I just wish they'd re-introduce the JR Brickman signature series after turfing the founder a year or so ago. I'm assuming they nuked that series because they got rid of him - those were exceptionally good beers.

BTW, I bought stocks because I wanted to put my money where my mouth was - I liked the beer so much.

2011 May 31
Isn't buying a beer stock, based on the fact you like the beer, just like betting on a race horse because you like the name of the horse ?

Wanna make money for you, and your family, based on the food/beverage industry ? Try Cargill and Monsanto .... like I did.

Zym ... Look what we were both saying back in 2008 !

Link --> Forum - The End of Cheap Food


2011 May 31
Rickard's Red is actually generally well thought of for a macro in the beer snob world. My point was that drinkers will go from RR and Creemore to Unibroue and Flying Monkeys, but won't go from Unibroue and Flying Monkeys to RR and Creemore. The craft beer market knows what it's after, no amount of slick marketing will convince it to adopt existing premium brands from InBev or Coors. It will, however, push existing Blue and Canadian drinkers to Sleemans and Creemore and it's not a big jump from buying those to buying Beaus or DDC.

2011 May 31
Did I say I bought it to make money Captain?

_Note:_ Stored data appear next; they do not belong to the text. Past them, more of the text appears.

/-- A device with work of function 0 and a queue of function 1. -/
def stDevice : State :=
  let s := scene env0 sh0
  { s with dev := { s.dev with queues := [{ queue5 with fn := 1 }], cmds := [command .waiting] } }
def replies (i : Instr) (s : State) (bs : List Nat) : Bool := ends i s fun t => t.lease.reply == bs.map (BitVec.ofNat 8)
def stLease (st : LeaseState) (record : Option (List Byte)) : State :=
  { State.reset with lease := { State.reset.lease with state := st, record := record, lseq := 3 } }
theorem test_ResetEvents :
    stDevice.up = true ∧
      (ends (.functionLevelReset 0) stDevice fun t => t.dev.teams == [] && t.dev.cmds == [] && t.dev.queues.length == 1 &&
        (t.dev.func 0).l2bm == 1) ∧
      (∀ x ∈ stDevice.dev.teams, x.fn < 48) ∧ (∀ x ∈ stDevice.dev.queues, x.fn < 48) ∧
      (ends .pfFlr stDevice fun t => t.dev.teams == [] && t.dev.queues == []) ∧
      stDevice.streamSecure 0 = true ∧ stDevice.dev.linkInsecure = false := by decide +kernel
/-- On an insecure stream a reset and a write of the power state are refused (R443; log 91). -/
theorem test_ResetEvents_refused :
    let s := { stDevice with dev := { stDevice.dev with linkInsecure := true } }
    let refused := fun (i : Instr) => ends i s fun t => t.board.hostError && t.dev.teams.length == 1 && t.board.power == .d0
    s.streamSecure 0 = false ∧ refused (.functionLevelReset 0) ∧ refused .pfFlr ∧ refused .powerstateD3hotWrite := by decide +kernel
theorem test_LeaseEvents :
    State.reset.board.power ≠ .d3cold ∧ replies .getstate State.reset ([1, 0, 0] ++ List.replicate 9 0) ∧
      replies (.setlessee 5) (stLease .scrub none) [4, 1] ∧ replies .release (stLease .run none) [5, 2] ∧
      (ends .scrub (stLease .run none) fun t => t.lease.state == .scrub && t.lease.lseq == 4) ∧
      replies (.getrecord 0) (stLease .clean none) [3, 4] ∧ replies (.getrecord 1) (stLease .clean (some [])) [3, 3] ∧
      (ends (.setlessee 5) (stLease .clean none) fun t => t.lease.lessee == 5) ∧ waits .scrubComplete (stLease .run none) := by
  decide +kernel
def stPower (p : PowerState) : State := { State.reset with board := { State.reset.board with power := p } }
theorem test_PowerEvents :
    State.reset.dev.allIdle = true ∧ stDevice.dev.allIdle = false ∧
      (ends .powerstateD3hotWrite State.reset fun t => t.board.power == .d3hot) ∧
      (ends .powerstateD3hotWrite stDevice fun t => t.board.d3refused && t.board.power == .d0) ∧
      waits .d3hotExit State.reset ∧
      (ends .d3coldPowerRemoval State.reset fun t => t.board.power == .d3cold) ∧ waits .powerOn State.reset ∧
      (ends (.throttleEvent .coldPlate 9) State.reset fun t => t.board.clock == 9 && t.board.causes == 2) ∧
      (ends (.throttleEvent .current 3) State.reset fun t => t.board.clock == 6) ∧ waits .scrub (stPower .d3cold) := by
  decide +kernel
theorem test_PowerEvents_on :
    ∃ t u, exec .d3hotExit (stPower .d3hot) = .next t ∧ t.board.power = .d0 ∧ exec .powerOn (stPower .d3cold) = .next u ∧
      u.board.power = .d0 := by
  refine ⟨_, _, rfl, ?_, rfl, ?_⟩
  · show (State.boot _).board.power = _
    rw [boot_board]
  · show (State.boot _).board.power = _
    rw [boot_board]
/-! ## A signed bolt -/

EDIT: as for Monsanto and Cargill - if I'm going to sell my soul to Satan, I'd really rather cut out the middleman.

2011 Jun 1
I think that there is no reason the big brewers should be able to create a decent product. I am a huge beer snob, but if the beer is good, I'd drink it. That said I prefer either dark beers, or very hoppy beers, so the mainstream doesn't normally fit into what I'm looking for anyway. A note on rickard's - its not the malt that makes it red - is the colouring they add. As a youngster I drank it too - and it also gave me big time headaches. Now I just stay away - for better or worse there are a lot of nice beers that would make great alternatives to anything marketed under the Rickard's umbrella.

2011 Jun 1
I think one of the taste differences I see with big vs small breweries is in the ingredients; various places I've looked online state that many big beers are made with rice and/or corn added to the barley, especially in pilsners and light lagers. With the volume needed, obviously the brewers would want something not too expensive. All-barley and darker beers can only taste really different, and it's personal palate as to which is better. But cheap ingredients can only produce a cheap taste. I don't know if you can do a stout with lower-quality ingredients that won't taste icky. (Off-Ireland Guinness may or may not be a case in point.)

Mind you, there are some big beers done with good ingredients that are light and fine for a summer afternoon, especially since it would be cheap. Myself, I don't tend to drink beer often, so I'll gladly pay a bit more for a bolder taste; I also seem to affection the darker styles, as was evident in my post about tasting 17 stouts and porters. :) So personal palate come in quite a bit, same as any other food.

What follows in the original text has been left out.